# Barcelona Aire



## Arizona (May 9, 2005)

Is this the only Aire in Barcelona? Has anyone stayed there? Is it safe & secure?

There is a fully serviced camping car parking at the entrance of Barcelona (Ronda Litoral Exit 24 Diagonal Mar) that for just 17 Euros per day you can have your camping car secured. The area is called the Forum.

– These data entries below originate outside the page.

theorem floorLog2Div_unique {n d : Nat} (hn : 0 < n) (hd : 0 < d) {k : Int}
    (h1 : (2 : ℚ) ^ k ≤ (n : ℚ) / d) (h2 : (n : ℚ) / d < 2 ^ (k + 1)) : floorLog2Div n d = k := by
  obtain ⟨a, b⟩ := floorLog2Div_spec hn hd
  have h3 := (zpow_lt_zpow_iff_right₀ (one_lt_two (α := ℚ))).1 (lt_of_le_of_lt h1 b)
  have h4 := (zpow_lt_zpow_iff_right₀ (one_lt_two (α := ℚ))).1 (lt_of_le_of_lt a h2)
  omega

theorem ulpExp_of_bounds {n d : Nat} {e : Int} (hn : 0 < n) (hd : 0 < d) {k : Int}
    (h1 : (2 : ℚ) ^ k ≤ quot n d e) (h2 : quot n d e < 2 ^ (k + 1)) : ulpExp n d e = max (k - 52) (-1074) := by
  have hp : (0 : ℚ) < 2 ^ e := by positivity
  unfold quot at *
  have : floorLog2Div n d = k - e := by
    apply floorLog2Div_unique hn hd
    · rw [zpow_sub₀ two_ne_zero, div_le_iff₀ hp]; exact h1
    · rw [show k - e + 1 = k + 1 - e by ring, zpow_sub₀ two_ne_zero, lt_div_iff₀ hp]; exact h2
  unfold ulpExp; rw [this]; congr 1; omega

theorem ulpExp_spec {n d : Nat} {e : Int} (hn : 0 < n) (hd : 0 < d) :
   ∃ k : Int, (2 : ℚ) ^ k ≤ quot n d e ∧ quot n d e < 2 ^ (k + 1) ∧ ulpExp n d e = max (k - 52) (-1074) := by
  obtain ⟨a, b⟩ := floorLog2Div_spec hn hd
  have hp : (0 : ℚ) < 2 ^ e := by positivity
  have h1 : (2 : ℚ) ^ (floorLog2Div n d + e) ≤ quot n d e := by
    rw [zpow_add₀ two_ne_zero]; unfold quot; gcongr
  have h2 : quot n d e < (2 : ℚ) ^ (floorLog2Div n d + e + 1) := by
    rw [show floorLog2Div n d + e + 1 = floorLog2Div n d + 1 + e by ring, zpow_add₀ two_ne_zero]; unfold quot; gcongr
  exact ⟨_, h1, h2, ulpExp_of_bounds hn hd h1 h2⟩

/-- The rounded significand of `roundF64`, with `u` the exponent of its last place. -/
def roundSig (n d : Nat) (e u : Int) : Nat := roundDiv (n * 2 ^ (e - u).toNat) (d * 2 ^ (u - e).toNat)

theorem roundF64_pos (neg : Bool) {n : Nat} (d : Nat) (e : Int) (hn : 0 < n) :
    roundF64 neg n d e =
      signed neg (min ((ulpExp n d e + 1074).toNat * 2 ^ 52 + roundSig n d e (ulpExp n d e)) infMag) := by
  simp [roundF64, hn.ne', roundSig]

theorem roundSig_quot (n d : Nat) (hd : 0 < d) (e u : Int) :
    ((n * 2 ^ (e - u).toNat : Nat) : ℚ) / ((d * 2 ^ (u - e).toNat : Nat) : ℚ) * 2 ^ u = quot n d e := by
  have hdq : (d : ℚ) ≠ 0 := by positivity
  unfold quot
  push_cast
  rw [div_mul_eq_mul_div, div_mul_eq_mul_div, div_eq_div_iff (by positivity) hdq]
  have : (2 : ℚ) ^ (e - u).toNat * 2 ^ u = 2 ^ e * 2 ^ (u - e).toNat := by
    rw [← zpow_natCast, ← zpow_natCast, ← zpow_add₀ two_ne_zero, ← zpow_add₀ two_ne_zero]; congr 1; omega
  linear_combination (n : ℚ) * d * this
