-- ==== Sys2Proof/Tests/Slice0.lean ====
section
/-! SUPPORT. Tests on fixed values, with the expected results from spec/95_test_vectors.md and from the worked
examples of the rules, and a witness for the hypotheses of every statement. -/

namespace Sys2Proof.Tests

open Sys2Proof Sys2Proof.Machine

/-- The next state, if there is one. -/
def nextOf (o : Host.Outcome State Fault Refusal) : Option State :=
  match o with
  | .next s => some s
  | .fault _ => none
  | .refused _ => none

/-- A block built with this LEGACY_FALLBACK, with a word presented after reset. -/
def ready (legacy : Bool) (w : CommandWord) : State := (State.resetWith { legacyFallback := legacy }).present w

/-- The ports after that word. -/
def portsAfter (legacy : Bool) (w : CommandWord) : Option PortView := (nextOf (step (ready legacy w))).map State.view

/-- A raw response for tests. -/
def raw0 : Raw := { b0 := 0x12, b1 := 0x34, b2 := 0x89, b3 := 0x89 }

/-! ## WellFormed: one ill-formed term for each check (00_scope.md R9) -/

theorem test_wellFormed_legal :
    (Instr.encfg 4 18 8).wellFormed ∧ (Instr.decode 3 18 raw0).wellFormed ∧ (Instr.decode 2 12 raw0).wellFormed ∧
    (Instr.scale 8 14 0).wellFormed ∧ (Instr.convert 1 16 raw0).wellFormed ∧ (Instr.gainf 3).wellFormed ∧
    (Instr.resb 0).wellFormed := by decide

theorem test_illFormed_encfg :
    (Instr.encfg 0 12 1).wellFormed = false ∧ (Instr.encfg 5 12 1).wellFormed = false ∧
    (Instr.encfg 1 13 1).wellFormed = false ∧ (Instr.encfg 1 12 3).wellFormed = false := by decide

theorem test_illFormed_decode :
    (Instr.decode 2 17 raw0).wellFormed = false ∧ (Instr.decode 2 18 raw0).wellFormed = false ∧
    (Instr.decode 3 16 raw0).wellFormed = false ∧ (Instr.decode 4 18 raw0).wellFormed = false := by decide

theorem test_illFormed_scaling :
    (Instr.scale 1 15 0).wellFormed = false ∧ (Instr.scale 0 16 0).wellFormed = false ∧
    (Instr.convert 1 20 raw0).wellFormed = false ∧ (Instr.convert 16 16 raw0).wellFormed = false := by decide

theorem test_illFormed_helpers :
    (Instr.gainf 4).wellFormed = false ∧ (Instr.resb 255).wellFormed = false := by decide

/-! ## Decode: one word of each row, written out from the formats of R62 to R66 -/

/-- R62: op 0001, 36 reserved zeros, ch 00000010, res 00010000, gain 00000010. -/
theorem test_decode_encfg :
    decode 0b0001000000000000000000000000000000000000000000100001000000000010 = .ok (.encfg 2 16 2) := by decide

/-- R63: op 0010, 12 reserved zeros, nb 00000010, res 00010000, raw 0x12 0x34 0x88 0x89. -/
theorem test_decode_decode :
    decode 0b0010000000000000000000100001000000010010001101001000100010001001 =
      .ok (.decode 2 16 { b0 := 0x12, b1 := 0x34, b2 := 0x88, b3 := 0x89 }) := by decide

/-- R64: op 0011, 12 reserved zeros, gain 00001000, res 00010010, count -2. -/
theorem test_decode_scale :
    decode 0b0011000000000000000010000001001011111111111111111111111111111110 =
      .ok (.scale 8 18 (BitVec.ofInt 32 (-2))) := by decide
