-- ==== Sys2Proof/Certificates/Slice0/Obligations.lean ====
section
/-! DEFINITION. The statements for the provers. `s.param k` is the k-th parameter byte as a number, `s.feed es` is
`s` with the events `es` pending first, and `core.run k` is k steps. That an instruction is a command byte and `exec` the
dispatcher's case for it, and that events are pending data of the state, are the model's choices (log 1, log 2); the
numbers the spec gives from general knowledge are taken as it gives them (log 16). -/

open Sys2Proof Sys2Proof.Machine

/-! ## Encoding (R60 to R67) -/

/-- One byte of every row, written from the formats of R61 and the table of R66 (log 16), decodes to its command. -/
def Obligations.DecodesGivenCommandBytes : Prop :=
  decode 0b00000000#8 = .ok .reset ∧ decode 0b00001111#8 = .ok (.sync true)
    ∧ decode 0b01101110#8 = .ok (.vsync false) ∧ decode 0b01001011#8 = .ok .cchar
    ∧ decode 0b01101011#8 = .ok .start ∧ decode 0b00001101#8 = .ok (.bctrl true)
    ∧ decode 0b01000110#8 = .ok .zoom ∧ decode 0b01000111#8 = .ok .pitch
    ∧ decode 0b01001001#8 = .ok .curs ∧ decode 0b01111110#8 = .ok (.pram 14#4)
    ∧ decode 0b01001010#8 = .ok .mask ∧ decode 0b01001100#8 = .ok .figs
    ∧ decode 0b00110001#8 = .ok (.wdat .lowByte .complement) ∧ decode 0b10100011#8 = .ok (.rdat .word .set)
    ∧ decode 0b01101100#8 = .ok .figd ∧ decode 0b01101000#8 = .ok .gchrd
    ∧ decode 0b10101110#8 = .ok (.dmar .invalid .reset) ∧ decode 0b00111100#8 = .ok (.dmaw .highByte .replace)
    ∧ decode 0b11100000#8 = .ok .curd ∧ decode 0b11000000#8 = .ok .lprd

/-- Decoding an encoded instruction gives it back, for every instruction and every operand value, from the byte and
from the table's numbering of it; and a byte that decodes to an instruction is that instruction's encoding, so no bit
of a command byte is dropped. -/
def Obligations.DecodeAndEncodeAgree : Prop :=
  (∀ i : Instr, decode (encode i) = .ok i ∧ decodeTableWord 8 (encode i).toNat = some i)
    ∧ ∀ (b : Byte) (i : Instr), decode b = .ok i → encode i = b

/-- Decoding is the table of R66 whatever the order of its rows (R62), and exactly the bytes R67 lists match none. -/
def Obligations.DecodeFollowsTable : Prop :=
  (∀ b : Byte, ∀ r ∈ opTable, r.matchesByte b = true → decode b = .ok (instrOf r.name b))
    ∧ ∀ b : Byte, decode b = .error (.invalid b) ↔
        (0x01 ≤ b.toNat ∧ b.toNat ≤ 0x0B) ∨ (0x10 ≤ b.toNat ∧ b.toNat ≤ 0x1F) ∨ (0x40 ≤ b.toNat ∧ b.toNat ≤ 0x45)
          ∨ b.toNat = 0x48 ∨ (0x4D ≤ b.toNat ∧ b.toNat ≤ 0x67) ∨ b.toNat = 0x69 ∨ b.toNat = 0x6A ∨ b.toNat = 0x6D
          ∨ (0x80 ≤ b.toNat ∧ b.toNat ≤ 0x9F) ∨ (0xC1 ≤ b.toNat ∧ b.toNat ≤ 0xDF) ∨ 0xE1 ≤ b.toNat

/-! ## The FIFO (R80 to R84) -/

/-- R80: on a full queue the byte is lost and logged and nothing else changes; otherwise it is appended, FE is
cleared, FF is set when the queue now holds 16, DR is set in READ direction, and nothing else changes. -/
def Obligations.EnqueueEffect : Prop :=
  ∀ (s : State) (b : Byte) (c : Bool),
    (s.fifo.length = 16 →
      s.enqueue b c = { s with out := { s.out with log := s.out.log ++ [⟨.fifoOverflow, b⟩] } })
    ∧ (s.fifo.length ≠ 16 → ∃ sr : Byte,
        s.enqueue b c = { s with fifo := s.fifo ++ [⟨b, c⟩], sr := sr }
          ∧ statusGet sr .fe = false
          ∧ statusGet sr .ff = (s.status .ff || decide (s.fifo.length = 15))
          ∧ statusGet sr .dr = (s.status .dr || decide (s.fifoDir = .read))
          ∧ ∀ x : StatusBit, x ≠ .fe → x ≠ .ff → x ≠ .dr → statusGet sr x = s.status x)
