/-- RDAT changes no figure register but the repeat count (R158). -/
@[simp] theorem State.applyRdat_fig_frame (x : XferType) (m : ModMode) :
    (s.applyRdat x m).fig.dir = s.fig.dir ∧ (s.applyRdat x m).fig.type = s.fig.type ∧
    (s.applyRdat x m).fig.gd = s.fig.gd ∧ (s.applyRdat x m).fig.d = s.fig.d ∧
    (s.applyRdat x m).fig.d2 = s.fig.d2 ∧ (s.applyRdat x m).fig.d1 = s.fig.d1 ∧
    (s.applyRdat x m).fig.dm = s.fig.dm := by
  unfold State.applyRdat
  dsimp only
  split <;> simp

@[simp] theorem State.applyRdat_disp_frame (x : XferType) (m : ModMode) :
    (s.applyRdat x m).disp.raPtr = s.disp.raPtr := by
  rw [(keepsDispatcher_applyRdat s x m).1, State.latchXfer_disp]

/-- FIGD keeps the figure registers that R160 does not leave unspecified. -/
@[simp] theorem State.applyFigd_fig_frame :
    s.applyFigd.fig.dir = s.fig.dir ∧ s.applyFigd.fig.type = s.fig.type ∧ s.applyFigd.fig.gd = s.fig.gd := by
  unfold State.applyFigd
  split <;> exact ⟨rfl, rfl, rfl⟩

@[simp] theorem State.applyDma_disp_frame (x : XferType) (m : ModMode) :
    (s.applyDma x m).disp.raPtr = s.disp.raPtr := by
  rw [(keepsDispatcher_applyDma s x m).1, State.latchXfer_disp]

@[simp] theorem State.extVsync_raster_frame :
    s.extVsync.raster.hsyncLevel = s.raster.hsyncLevel ∧ s.extVsync.raster.blinkCtr = s.raster.blinkCtr := by
  unfold State.extVsync
  split <;> exact ⟨rfl, rfl⟩

end

/-! The status bits that are not the FIFO's. -/

/-- Turning the FIFO to READ and queueing result bytes moves no status bit but the FIFO's own. -/
theorem State.status_readBack_other (s : State) (bs : List Byte) (b : StatusBit)
    (hfe : b ≠ .fe) (hff : b ≠ .ff) (hdr : b ≠ .dr) :
    ((s.setDirection .read).enqueueResults bs).status b = s.status b := by
  rw [State.status_enqueueResults_other _ _ _ hfe hff hdr, State.status_setDirection_other _ _ _ hfe hff hdr]

theorem State.status_applyRdat_other (s : State) (x : XferType) (m : ModMode) (b : StatusBit)
    (hfe : b ≠ .fe) (hff : b ≠ .ff) (hdr : b ≠ .dr) : (s.applyRdat x m).status b = s.status b := by
  have turned : (s.latchXfer x m).turnForInvalid.status b = s.status b := by
    unfold State.turnForInvalid
    split
    · rfl
    · exact State.status_setDirection_other _ _ _ hfe hff hdr
  unfold State.applyRdat
  dsimp only
  split
  · exact turned
  · rw [State.readOutN_eq]
    exact State.status_readBack_other (s.latchXfer x m) _ b hfe hff hdr

theorem State.status_applyDma_other (s : State) (x : XferType) (m : ModMode) (b : StatusBit) (hb : b ≠ .dma) :
    (s.applyDma x m).status b = s.status b := by
  simp [State.applyDma, State.status, statusGet_put, hb]

theorem State.status_applyCurd_other (s : State) (b : StatusBit) (hfe : b ≠ .fe) (hff : b ≠ .ff) (hdr : b ≠ .dr) :
    s.applyCurd.status b = s.status b := s.status_readBack_other _ b hfe hff hdr

theorem State.status_lightPenDetect_other (s : State) (a : VAddr) (b : StatusBit) (hb : b ≠ .lpd) :
    (s.lightPenDetect a).status b = s.status b := by
  rw [State.lightPenDetect, State.status_setStatus, if_neg hb]
  rfl

theorem State.status_applyLprd_other (s : State) (b : StatusBit) (hfe : b ≠ .fe) (hff : b ≠ .ff) (hdr : b ≠ .dr)
    (hb : b ≠ .lpd) : s.applyLprd.status b = s.status b := by
  rw [State.applyLprd, State.status_setStatus, if_neg hb, State.status_readBack_other _ _ _ hfe hff hdr]

/-! ### What the commands write -/

/-- No effect of a command moves a field that does not name the command as a writer. -/
theorem effect_keeps_field {i : Instr} {f : StateField} (hi : i.mnemonic ∉ f.writers) (s : State) :
    ∀ apply ∈ effectsOf i, f.Kept s (apply s) := by
  cases i with
  | rdat x m =>
    cases f <;> simp_all [effectsOf, StateField.Kept, StateField.writers, Instr.mnemonic, State.status_applyRdat_other]
  | dmar x m | dmaw x m =>
    cases f <;> simp_all [effectsOf, StateField.Kept, StateField.writers, Instr.mnemonic, State.status_applyDma_other]
  | curd =>
    cases f <;> simp_all [effectsOf, StateField.Kept, StateField.writers, Instr.mnemonic, State.status_applyCurd_other]
  | lprd =>
    cases f <;> simp_all [effectsOf, StateField.Kept, StateField.writers, Instr.mnemonic, State.status_applyLprd_other]
  | _ =>
    -- The others leave the status register.
    cases f <;> simp_all [effectsOf, StateField.Kept, StateField.writers, Instr.mnemonic, State.status]

/-! ### What the events move -/

theorem State.status_dataRead_other (s : State) (b : StatusBit) (hfe : b ≠ .fe) (hff : b ≠ .ff) (hdr : b ≠ .dr) :
    s.dataRead.status b = s.status b := by
  unfold State.dataRead
  split
  next e u _ hq =>
    obtain ⟨q, -, rfl⟩ := State.dequeue_some hq
    exact status_afterDequeue_other s.sr q.length b hfe hff hdr
  next => simp [State.status]

theorem portRead_keeps_field (s : State) (offset : Nat) (f : StateField) : f.Kept s (portRead offset s) := by
  unfold portRead
  split
  · cases f <;> rfl
  · cases f <;> simp [StateField.Kept, State.status_dataRead_other]

theorem State.status_dmaEnd_other (s : State) (b : StatusBit) (hb : b ≠ .dma) : s.dmaEnd.status b = s.status b := by
  have ended : (s.setStatus .dma false).status b = s.status b := by simp [hb]
  unfold State.dmaEnd
  dsimp only
  split <;> exact ended

/-- No event but a port write moves a field that does not name the event. -/
theorem event_keeps_field {e : Event} {f : StateField} {s t : State} (hf : ¬ f.MovedBy e)
    (hw : ∀ offset b, e ≠ .portWrite offset b) (h : handleEvent e s = .next t) : f.Kept s t := by
  cases e with
  | portWrite offset b => exact absurd rfl (hw offset b)
  | portRead offset =>
    cases h
    exact portRead_keeps_field s offset f
  | tick =>
    cases h
    cases f <;> simp_all [StateField.Kept, StateField.MovedBy, State.status_tick_other]
  | lightPen a =>
    cases h
    cases f <;> simp_all [StateField.Kept, StateField.MovedBy, State.status_lightPenDetect_other]
  | dmaEnd =>
    cases h
    cases f <;> simp_all [StateField.Kept, StateField.MovedBy, State.status_dmaEnd_other]
  | renderLine y | renderFrame | extVsync | memStore a v =>
    cases h
    cases f <;> simp_all [StateField.Kept, StateField.MovedBy, State.status]

/-! ### Steps -/

/-- The step from `s` to `t` is a port write of one of these commands: of its command byte or of a parameter byte. -/
def WrittenBy (names : List Mnemonic) (s t : State) : Prop :=
  ∃ offset b rest name, s.events = .portWrite offset b :: rest ∧ name ∈ names ∧ t.disp.cmd = .command name

/-- A dispatched byte moves a field only if it leaves one of the field's writers in flight. -/
theorem Dispatches.keeps_field {s t : State} (h : Dispatches s t) (f : StateField) :
    f.Kept s t ∨ ∃ name ∈ f.writers, t.disp.cmd = .command name := by
  obtain hk | ⟨i, u, hk, hcmd, hrun⟩ := h
  · exact .inl (hk.kept f)
  by_cases hi : i.mnemonic ∈ f.writers
  · exact .inr ⟨i.mnemonic, hi, (exec_runsCommand hrun).cmd.trans hcmd⟩
  · exact .inl ((hk.kept f).trans
      (exec_keeps (P := f.Kept u) (fun _ _ hb h => h.trans (hb.kept f)) (effect_keeps_field hi u) (.refl u f) hrun))

/-- A step between two events moves a field only in a port write of one of its writers, or by an event it names. -/
theorem step_moves_field {s t : State} (hs : s.WriteReady) (h : step s = .next t) (f : StateField) (hf : ¬ f.Kept s t) :
    WrittenBy f.writers s t ∨ ∃ e rest, s.events = e :: rest ∧ f.MovedBy e := by
  obtain ⟨-, rfl⟩ | ⟨e, rest, hev, h⟩ := step_cases h
  · exact absurd (.refl _ f) hf
  have taken : f.Kept s { s with events := rest } := by cases f <;> rfl
  by_cases hm : f.MovedBy e
  · exact .inr ⟨e, rest, hev, hm⟩
  by_cases hw : ∃ offset b, e = .portWrite offset b
  · obtain ⟨offset, b, rfl⟩ := hw
    obtain hk | hk := portWrite_cases (s := { s with events := rest }) hs h
    · exact absurd (taken.trans (hk.kept f)) hf
    · obtain hk | ⟨name, hn, hcmd⟩ := hk.keeps_field f
      · exact absurd (taken.trans ((kept_emptied _ f).trans hk)) hf
      · exact .inl ⟨offset, b, rest, name, hev, hn, hcmd⟩
  · exact absurd (taken.trans (event_keeps_field hm (fun o b e => hw ⟨o, b, e⟩) h)) hf

/-- Where no other event moves a field, a step moves it only in a port write of one of its writers. -/
theorem step_writes_field {s t : State} (hs : s.WriteReady) (h : step s = .next t) (f : StateField)
    (hn : ∀ e, ¬ f.MovedBy e) (hf : ¬ f.Kept s t) : WrittenBy f.writers s t :=
  (step_moves_field hs h f hf).resolve_right fun ⟨e, _, _, he⟩ => hn e he

/-- A step moves a field that no command writes only by an event the field names. -/
theorem step_event_moves_field {s t : State} (hs : s.WriteReady) (h : step s = .next t) (f : StateField)
    (hw : f.writers = []) (hf : ¬ f.Kept s t) : ∃ e rest, s.events = e :: rest ∧ f.MovedBy e :=
  (step_moves_field hs h f hf).resolve_left fun ⟨_, _, _, _, _, hn, _⟩ => by simp [hw] at hn

/-- Settles O58: the table of writers and moving events, read for each field of the register file. -/
theorem onlyNamedCommandsWriteRegisters : Obligations.OnlyNamedCommandsWriteRegisters := by
  intro s t hs h
  have written := step_writes_field hs h
  refine ⟨written .geom fun _ => id, written .pitch fun _ => id, written .de fun _ => id, written .master fun _ => id,
    written .cursor fun _ => id, written .zoom fun _ => id, written .ead fun _ => id, written .dad fun _ => id,
    written .mask fun _ => id, written .ra fun _ => id, written .raPtr fun _ => id, written .xfer fun _ => id,
    written .figShape fun _ => id, written .figRepeat fun _ => id, written .figSteps fun _ => id,
    fun hf => ?_, fun hf => ?_⟩
  · obtain hw | ⟨e, rest, hev, a, v, rfl⟩ := step_moves_field hs h .mem hf
    · exact .inl hw
    · exact .inr ⟨a, v, rest, hev⟩
  · obtain ⟨e, rest, hev, a, rfl⟩ := step_event_moves_field hs h .lad rfl hf
    exact ⟨a, rest, hev⟩

/-- Settles O59: the same table, read for the status bits, the levels and the raster position. -/
theorem onlyNamedEventsMoveStatus : Obligations.OnlyNamedEventsMoveStatus := by
  intro s t hs h
  have ticked (f : StateField) (hw : f.writers = []) (ht : ∀ e, f.MovedBy e → e = .tick) (hf : ¬ f.Kept s t) :
      ∃ rest, s.events = .tick :: rest := by
    obtain ⟨e, rest, hev, he⟩ := step_event_moves_field hs h f hw hf
    exact ⟨rest, ht e he ▸ hev⟩
  have transferred (f : StateField) (hd : ∀ e, f.MovedBy e → e = .dmaEnd) (hf : ¬ f.Kept s t) :
      WrittenBy f.writers s t ∨ ∃ rest, s.events = .dmaEnd :: rest :=
    (step_moves_field hs h f hf).imp_right fun ⟨e, rest, hev, he⟩ => ⟨rest, hd e he ▸ hev⟩
  refine ⟨ticked .vsy rfl fun _ => id, ticked .hbl rfl fun _ => id, ticked .hsync rfl fun _ => id,
    ticked .blink rfl fun _ => id, transferred .dma fun _ => id, transferred .drq fun _ => id,
    fun hf => ?_, ?_, fun hf => ?_⟩
  · obtain hw | ⟨e, rest, hev, a, rfl⟩ := step_moves_field hs h .lpd hf
    · exact .inl hw
    · exact .inr ⟨a, rest, hev⟩
  · by_contra hf
    obtain ⟨_, _, _, he⟩ := step_event_moves_field hs h .dip rfl hf
    exact he
  · obtain hw | ⟨e, rest, hev, rfl | rfl⟩ := step_moves_field hs h .position hf
    · exact .inr (.inl hw)
    · exact .inl ⟨rest, hev⟩
    · exact .inr (.inr ⟨rest, hev⟩)
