-- ==== Sys2Proof/Machine/Core.lean ====
section
/-! DEFINITION. The machine as the host's interface reads it. -/

def Sys2Proof.core : Host.Core :=
  { State := Sys2Proof.Machine.State, Fault := Sys2Proof.Machine.Fault, Refusal := Sys2Proof.Machine.Refusal,
    step := Sys2Proof.Machine.step, reset := Sys2Proof.Machine.State.reset }
end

I got it of the Barcelona.com website. 

Many thanks

Arizona


----------



## Photag (May 27, 2008)

Stayed there last year. It is safe and secure with bus service into the city


----------



## Arizona (May 9, 2005)

That's great, thank you. Do you remember what bus and where in the city it goes from? My husband is flying in the evening I plan to park up with the children and has to find us! 

Regards

Arizona


----------



## Photag (May 27, 2008)

Shall look through my notes, but please don't hold your breath.

regards,guyH


----------



## Photag (May 27, 2008)

*camp site nr Barcelona*

http://www.barcelonayellow.com/bcn/accommodation/camping-barcelona/Ttres-estrellas

This page will give you details on bus service , etc


----------



## babyrhino (Oct 19, 2006)

We stayed there in 2007 for a three day stop in Barcelona (you need that long to do it justice!).

It's just an area at one end of a large lorry park (the front end) but marked off for motorhomes with hook up, water, disposal etc. in a built up area so it depends what you are used to staying on. However, within about five minutes walk is a Metro station - El Maresme Forum - that takes you right into the heart of the city very quickly for not much money. Can't remember what we paid but I think we got a three day ticket.

In these big cities we always tend to get the two day open top bus ticket (usually about 18 euro one day and 21 for two or something like that.) First day just sit on it and go all the way round and get your bearings about what you want to see and where it is. Second day do the hop on and hop off bit at your chosen spots.

Barcelona is probably our number one European city so far but Seville was close behind if you are ever further over that way. Mind you, we have dozens left to do so who knows which is best!

Regards

Brian


----------



## havingfun (Oct 31, 2007)

*barcelona aire*

hi,

we stopped there in april,now gone up to 30 euro,s,but we thought it was well worth the money,because you are only five min,s from the tram into the city,you can walk down the front,would take you about 35mins to the start of la rambia,and behind the parking is the sea,and the beach.

it really is only a large lorry park,but the showers were piping hot,and of course there is toilets,etc,and the guys on the gate were really helpful. when we were there, about another 15 vans overnighted.

just be careful what time you park,because its for 24 hours,not per day,we got there in the early evening,had the evening in the city,and the following day,went all over on the tram,back for 6pm,cup of coffee and out of the gate with 10 mins to spare.............

mags


----------



## aivlys (May 1, 2005)

We did Barcelona a couple of years back, thoroughly enjoyed it but we stayed about an hour out of the city with a bus service just outside the campsite. Interestingly we were able to get on the bus as we were the 1st stop into town but the closer we got to the town the bus became quite full, refusing to stop to pick up any more passengers. The bus only ran once per hour so potentially, the closer you are to the town the less likely you are to be able to get the bus. We went in August so it would have been a peak time. Watch out for the gypsies near the Olympic stadium, they were very nice but managed to relieve us of our money without our knowing it until some 2 hours later when we stopped for lunch. Hope you have a nice time.


----------